_TASK STATEMENT_
Please tally how many lines in the entries below include the word "List", giving only the number.
══ EXCERPTED DATA ══
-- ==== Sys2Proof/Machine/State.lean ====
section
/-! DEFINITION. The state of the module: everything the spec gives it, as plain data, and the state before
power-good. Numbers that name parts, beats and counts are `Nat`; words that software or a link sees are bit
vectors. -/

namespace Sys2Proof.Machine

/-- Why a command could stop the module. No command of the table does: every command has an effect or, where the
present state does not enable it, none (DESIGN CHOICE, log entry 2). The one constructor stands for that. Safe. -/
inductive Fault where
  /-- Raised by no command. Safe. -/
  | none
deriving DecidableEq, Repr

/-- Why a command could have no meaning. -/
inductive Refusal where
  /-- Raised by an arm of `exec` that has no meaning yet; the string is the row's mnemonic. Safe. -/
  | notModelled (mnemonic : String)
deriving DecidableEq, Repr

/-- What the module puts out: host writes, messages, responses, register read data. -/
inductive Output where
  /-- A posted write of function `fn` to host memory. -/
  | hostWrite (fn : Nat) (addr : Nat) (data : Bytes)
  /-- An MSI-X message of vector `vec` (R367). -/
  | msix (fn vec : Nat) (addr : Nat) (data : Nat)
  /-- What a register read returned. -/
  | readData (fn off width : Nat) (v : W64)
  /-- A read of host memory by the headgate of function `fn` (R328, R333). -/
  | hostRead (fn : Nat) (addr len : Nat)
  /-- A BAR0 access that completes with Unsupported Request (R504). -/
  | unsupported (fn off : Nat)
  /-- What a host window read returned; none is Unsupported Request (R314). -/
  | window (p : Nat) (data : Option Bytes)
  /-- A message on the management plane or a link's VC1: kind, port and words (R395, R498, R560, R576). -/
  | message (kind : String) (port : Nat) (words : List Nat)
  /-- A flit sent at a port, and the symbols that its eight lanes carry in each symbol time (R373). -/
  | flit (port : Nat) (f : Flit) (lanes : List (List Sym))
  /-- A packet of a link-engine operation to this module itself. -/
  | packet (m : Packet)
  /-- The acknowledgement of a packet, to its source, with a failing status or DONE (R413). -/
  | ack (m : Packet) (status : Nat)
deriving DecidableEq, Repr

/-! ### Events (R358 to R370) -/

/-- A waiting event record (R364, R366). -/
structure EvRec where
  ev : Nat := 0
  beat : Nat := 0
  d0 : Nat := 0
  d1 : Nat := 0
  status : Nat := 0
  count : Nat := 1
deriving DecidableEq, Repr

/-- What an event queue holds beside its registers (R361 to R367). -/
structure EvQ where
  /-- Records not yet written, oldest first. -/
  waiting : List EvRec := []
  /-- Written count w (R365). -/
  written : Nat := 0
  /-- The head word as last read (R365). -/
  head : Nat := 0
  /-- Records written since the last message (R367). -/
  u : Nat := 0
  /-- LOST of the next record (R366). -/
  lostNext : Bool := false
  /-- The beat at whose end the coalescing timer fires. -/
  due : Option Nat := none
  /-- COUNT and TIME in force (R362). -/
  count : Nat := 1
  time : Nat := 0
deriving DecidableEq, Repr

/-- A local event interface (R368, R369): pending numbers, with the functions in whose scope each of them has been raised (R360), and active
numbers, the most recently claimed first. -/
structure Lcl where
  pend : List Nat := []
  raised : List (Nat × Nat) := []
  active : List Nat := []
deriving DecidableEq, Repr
═══
_WRITTEN ANSWER_
6